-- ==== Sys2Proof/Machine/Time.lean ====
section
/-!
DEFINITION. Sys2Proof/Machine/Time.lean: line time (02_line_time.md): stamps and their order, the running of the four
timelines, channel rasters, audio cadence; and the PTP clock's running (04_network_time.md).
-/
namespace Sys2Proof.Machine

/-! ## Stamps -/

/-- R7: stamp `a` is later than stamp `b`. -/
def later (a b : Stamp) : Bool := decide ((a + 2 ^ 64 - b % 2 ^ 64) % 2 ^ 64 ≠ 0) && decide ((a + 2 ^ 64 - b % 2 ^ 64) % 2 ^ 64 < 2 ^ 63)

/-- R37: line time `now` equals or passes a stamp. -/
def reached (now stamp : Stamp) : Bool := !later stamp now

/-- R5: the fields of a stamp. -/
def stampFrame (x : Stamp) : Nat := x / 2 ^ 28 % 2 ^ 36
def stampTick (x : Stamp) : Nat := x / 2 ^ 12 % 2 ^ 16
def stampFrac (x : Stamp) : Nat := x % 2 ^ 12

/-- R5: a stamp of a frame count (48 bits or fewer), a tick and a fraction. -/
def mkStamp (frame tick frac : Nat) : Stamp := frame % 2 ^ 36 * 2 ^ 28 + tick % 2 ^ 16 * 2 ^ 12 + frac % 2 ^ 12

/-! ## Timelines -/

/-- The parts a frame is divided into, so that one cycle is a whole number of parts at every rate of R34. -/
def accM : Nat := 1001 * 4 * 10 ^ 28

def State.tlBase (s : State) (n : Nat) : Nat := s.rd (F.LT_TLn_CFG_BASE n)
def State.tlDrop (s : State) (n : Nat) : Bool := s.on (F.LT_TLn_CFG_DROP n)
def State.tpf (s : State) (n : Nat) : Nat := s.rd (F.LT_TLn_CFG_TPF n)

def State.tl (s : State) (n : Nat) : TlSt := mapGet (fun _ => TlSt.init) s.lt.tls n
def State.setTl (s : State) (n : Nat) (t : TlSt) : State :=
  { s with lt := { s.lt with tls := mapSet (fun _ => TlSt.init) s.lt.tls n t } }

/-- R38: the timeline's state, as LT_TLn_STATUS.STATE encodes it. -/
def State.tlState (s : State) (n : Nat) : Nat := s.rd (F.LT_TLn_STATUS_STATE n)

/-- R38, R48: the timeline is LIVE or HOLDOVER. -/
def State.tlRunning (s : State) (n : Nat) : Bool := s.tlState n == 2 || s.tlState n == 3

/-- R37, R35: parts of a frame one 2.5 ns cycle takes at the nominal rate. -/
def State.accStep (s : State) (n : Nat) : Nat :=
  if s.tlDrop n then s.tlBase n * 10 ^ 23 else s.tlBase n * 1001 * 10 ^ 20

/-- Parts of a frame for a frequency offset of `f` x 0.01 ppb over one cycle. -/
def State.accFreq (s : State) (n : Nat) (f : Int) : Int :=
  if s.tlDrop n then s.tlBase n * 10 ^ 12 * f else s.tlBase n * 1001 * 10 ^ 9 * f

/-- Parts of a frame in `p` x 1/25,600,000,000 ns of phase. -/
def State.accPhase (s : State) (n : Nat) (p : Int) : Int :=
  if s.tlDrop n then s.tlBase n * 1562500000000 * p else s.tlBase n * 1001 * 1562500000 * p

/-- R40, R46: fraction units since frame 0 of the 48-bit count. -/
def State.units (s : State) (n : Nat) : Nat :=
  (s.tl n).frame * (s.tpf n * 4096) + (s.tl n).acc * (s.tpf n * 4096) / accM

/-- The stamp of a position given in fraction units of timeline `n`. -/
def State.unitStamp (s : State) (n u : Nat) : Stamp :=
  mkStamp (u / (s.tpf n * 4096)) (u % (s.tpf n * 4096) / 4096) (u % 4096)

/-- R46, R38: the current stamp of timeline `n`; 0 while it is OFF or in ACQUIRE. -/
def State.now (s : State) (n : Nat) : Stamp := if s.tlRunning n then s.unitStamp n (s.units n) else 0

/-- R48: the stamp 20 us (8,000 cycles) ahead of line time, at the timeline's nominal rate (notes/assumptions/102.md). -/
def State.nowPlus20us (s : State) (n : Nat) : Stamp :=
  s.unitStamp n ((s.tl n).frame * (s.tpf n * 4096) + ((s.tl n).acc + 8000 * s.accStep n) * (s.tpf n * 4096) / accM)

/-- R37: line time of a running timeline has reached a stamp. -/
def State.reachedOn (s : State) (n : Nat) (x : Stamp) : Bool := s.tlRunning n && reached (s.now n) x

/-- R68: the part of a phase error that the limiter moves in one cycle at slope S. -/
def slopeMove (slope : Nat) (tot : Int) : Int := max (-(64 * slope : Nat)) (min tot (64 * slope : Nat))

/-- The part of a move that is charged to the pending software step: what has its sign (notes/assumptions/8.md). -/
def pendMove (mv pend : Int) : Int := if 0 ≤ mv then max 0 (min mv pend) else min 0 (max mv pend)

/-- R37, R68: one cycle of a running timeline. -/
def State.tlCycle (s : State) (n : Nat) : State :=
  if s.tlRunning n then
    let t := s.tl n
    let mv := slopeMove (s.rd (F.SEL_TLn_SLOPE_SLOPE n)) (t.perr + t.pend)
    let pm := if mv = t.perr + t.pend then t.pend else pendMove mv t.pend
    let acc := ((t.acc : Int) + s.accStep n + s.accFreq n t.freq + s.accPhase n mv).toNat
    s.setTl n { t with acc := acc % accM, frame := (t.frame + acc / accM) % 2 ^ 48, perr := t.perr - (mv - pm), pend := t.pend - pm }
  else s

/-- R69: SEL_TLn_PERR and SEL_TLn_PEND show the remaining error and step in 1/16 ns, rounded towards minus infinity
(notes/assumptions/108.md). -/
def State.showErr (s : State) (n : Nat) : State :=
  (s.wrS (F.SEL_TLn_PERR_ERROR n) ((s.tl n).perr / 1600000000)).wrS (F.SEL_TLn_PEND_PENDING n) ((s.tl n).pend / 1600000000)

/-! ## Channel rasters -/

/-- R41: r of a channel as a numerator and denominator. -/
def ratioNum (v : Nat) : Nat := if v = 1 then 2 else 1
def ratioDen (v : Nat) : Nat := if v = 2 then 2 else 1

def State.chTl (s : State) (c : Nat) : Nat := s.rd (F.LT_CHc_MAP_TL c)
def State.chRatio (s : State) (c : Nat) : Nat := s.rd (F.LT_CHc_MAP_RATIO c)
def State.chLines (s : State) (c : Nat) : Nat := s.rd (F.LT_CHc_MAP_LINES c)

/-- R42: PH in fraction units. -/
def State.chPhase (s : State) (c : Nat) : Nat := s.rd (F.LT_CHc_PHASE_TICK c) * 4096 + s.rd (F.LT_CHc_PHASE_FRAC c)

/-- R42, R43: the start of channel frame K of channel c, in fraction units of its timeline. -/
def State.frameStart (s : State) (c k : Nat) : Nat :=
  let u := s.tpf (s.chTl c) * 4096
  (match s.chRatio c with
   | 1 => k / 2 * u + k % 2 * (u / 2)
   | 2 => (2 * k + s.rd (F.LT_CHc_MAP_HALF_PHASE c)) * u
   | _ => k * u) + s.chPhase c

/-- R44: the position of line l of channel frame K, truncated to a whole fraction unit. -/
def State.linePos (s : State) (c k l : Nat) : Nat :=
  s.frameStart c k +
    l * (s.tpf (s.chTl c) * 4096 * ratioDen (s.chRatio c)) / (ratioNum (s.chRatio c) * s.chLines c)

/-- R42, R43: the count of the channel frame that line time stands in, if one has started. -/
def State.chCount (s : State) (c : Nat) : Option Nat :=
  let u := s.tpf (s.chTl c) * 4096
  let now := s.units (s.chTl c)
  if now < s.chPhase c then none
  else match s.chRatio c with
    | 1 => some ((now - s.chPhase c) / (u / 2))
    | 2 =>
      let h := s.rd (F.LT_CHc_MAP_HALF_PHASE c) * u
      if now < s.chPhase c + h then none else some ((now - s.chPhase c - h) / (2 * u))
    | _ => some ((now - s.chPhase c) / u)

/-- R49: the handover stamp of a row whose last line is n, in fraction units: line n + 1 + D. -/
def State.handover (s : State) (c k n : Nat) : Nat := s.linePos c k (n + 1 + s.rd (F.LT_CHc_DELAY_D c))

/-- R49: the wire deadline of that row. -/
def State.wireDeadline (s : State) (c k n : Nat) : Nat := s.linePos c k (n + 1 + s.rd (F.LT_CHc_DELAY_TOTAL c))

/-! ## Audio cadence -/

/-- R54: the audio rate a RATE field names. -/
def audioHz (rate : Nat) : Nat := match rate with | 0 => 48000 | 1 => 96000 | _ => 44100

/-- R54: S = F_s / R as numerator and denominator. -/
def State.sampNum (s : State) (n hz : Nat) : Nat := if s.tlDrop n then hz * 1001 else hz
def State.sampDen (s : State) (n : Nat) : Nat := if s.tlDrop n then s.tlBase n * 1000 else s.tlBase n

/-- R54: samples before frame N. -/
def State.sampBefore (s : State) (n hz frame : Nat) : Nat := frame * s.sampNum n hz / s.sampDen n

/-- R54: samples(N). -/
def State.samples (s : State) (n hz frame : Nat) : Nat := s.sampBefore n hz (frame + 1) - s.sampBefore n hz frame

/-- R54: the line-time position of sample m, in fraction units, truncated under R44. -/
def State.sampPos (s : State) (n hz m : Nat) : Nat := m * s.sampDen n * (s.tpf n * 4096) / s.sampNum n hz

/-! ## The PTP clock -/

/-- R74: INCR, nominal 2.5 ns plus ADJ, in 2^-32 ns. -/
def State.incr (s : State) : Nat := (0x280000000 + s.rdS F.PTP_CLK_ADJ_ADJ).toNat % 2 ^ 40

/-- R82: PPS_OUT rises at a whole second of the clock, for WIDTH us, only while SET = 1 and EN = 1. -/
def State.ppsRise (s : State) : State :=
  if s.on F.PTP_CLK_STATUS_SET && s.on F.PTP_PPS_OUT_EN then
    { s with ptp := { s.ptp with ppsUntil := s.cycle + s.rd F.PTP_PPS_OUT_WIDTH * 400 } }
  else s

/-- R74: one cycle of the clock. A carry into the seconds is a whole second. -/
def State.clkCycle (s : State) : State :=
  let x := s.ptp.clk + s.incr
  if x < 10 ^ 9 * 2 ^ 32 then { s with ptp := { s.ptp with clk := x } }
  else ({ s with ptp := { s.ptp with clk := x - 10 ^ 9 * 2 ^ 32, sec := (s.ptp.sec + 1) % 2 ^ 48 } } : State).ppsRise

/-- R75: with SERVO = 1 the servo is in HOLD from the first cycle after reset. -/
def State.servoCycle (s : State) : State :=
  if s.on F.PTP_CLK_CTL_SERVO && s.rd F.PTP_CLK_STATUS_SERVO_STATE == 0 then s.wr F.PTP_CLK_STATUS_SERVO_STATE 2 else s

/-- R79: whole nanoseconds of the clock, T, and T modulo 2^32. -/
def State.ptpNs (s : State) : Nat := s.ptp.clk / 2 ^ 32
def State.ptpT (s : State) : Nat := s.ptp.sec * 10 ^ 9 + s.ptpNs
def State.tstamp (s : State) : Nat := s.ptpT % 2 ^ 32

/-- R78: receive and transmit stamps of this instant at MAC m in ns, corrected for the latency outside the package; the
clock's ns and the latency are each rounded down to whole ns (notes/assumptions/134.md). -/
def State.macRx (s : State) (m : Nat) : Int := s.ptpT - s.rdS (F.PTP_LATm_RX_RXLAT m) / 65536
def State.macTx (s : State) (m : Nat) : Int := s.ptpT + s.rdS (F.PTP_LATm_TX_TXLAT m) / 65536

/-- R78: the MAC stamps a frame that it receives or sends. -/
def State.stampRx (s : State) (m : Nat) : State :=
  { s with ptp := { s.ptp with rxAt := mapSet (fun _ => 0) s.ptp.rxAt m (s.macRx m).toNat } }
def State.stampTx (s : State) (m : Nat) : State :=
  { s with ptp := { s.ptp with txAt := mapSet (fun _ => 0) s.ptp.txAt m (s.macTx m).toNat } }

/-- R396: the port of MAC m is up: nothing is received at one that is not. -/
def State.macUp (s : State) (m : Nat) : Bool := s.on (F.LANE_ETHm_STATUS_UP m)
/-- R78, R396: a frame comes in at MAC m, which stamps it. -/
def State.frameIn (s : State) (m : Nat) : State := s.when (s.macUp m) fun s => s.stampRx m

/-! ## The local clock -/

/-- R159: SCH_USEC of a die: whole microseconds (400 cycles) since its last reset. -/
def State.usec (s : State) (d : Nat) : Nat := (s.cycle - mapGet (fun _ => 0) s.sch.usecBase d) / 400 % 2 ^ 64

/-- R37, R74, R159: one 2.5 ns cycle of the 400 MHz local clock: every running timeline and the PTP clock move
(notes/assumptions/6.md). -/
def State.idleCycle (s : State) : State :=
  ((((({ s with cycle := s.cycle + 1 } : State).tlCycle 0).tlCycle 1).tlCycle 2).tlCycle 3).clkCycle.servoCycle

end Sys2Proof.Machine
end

++++

## PROBLEM DETAILS
Output the material above exactly, but only from the line that carries "s.ptp with rxAt" through the line that carries "that is not. -/".

## SOLUTION TO THIS PROBLEM
  { s with ptp := { s.ptp with rxAt := mapSet (fun _ => 0) s.ptp.rxAt m (s.macRx m).toNat } }
def State.stampTx (s : State) (m : Nat) : State :=
  { s with ptp := { s.ptp with txAt := mapSet (fun _ => 0) s.ptp.txAt m (s.macTx m).toNat } }

/-- R396: the port of MAC m is up: nothing is received at one that is not. -/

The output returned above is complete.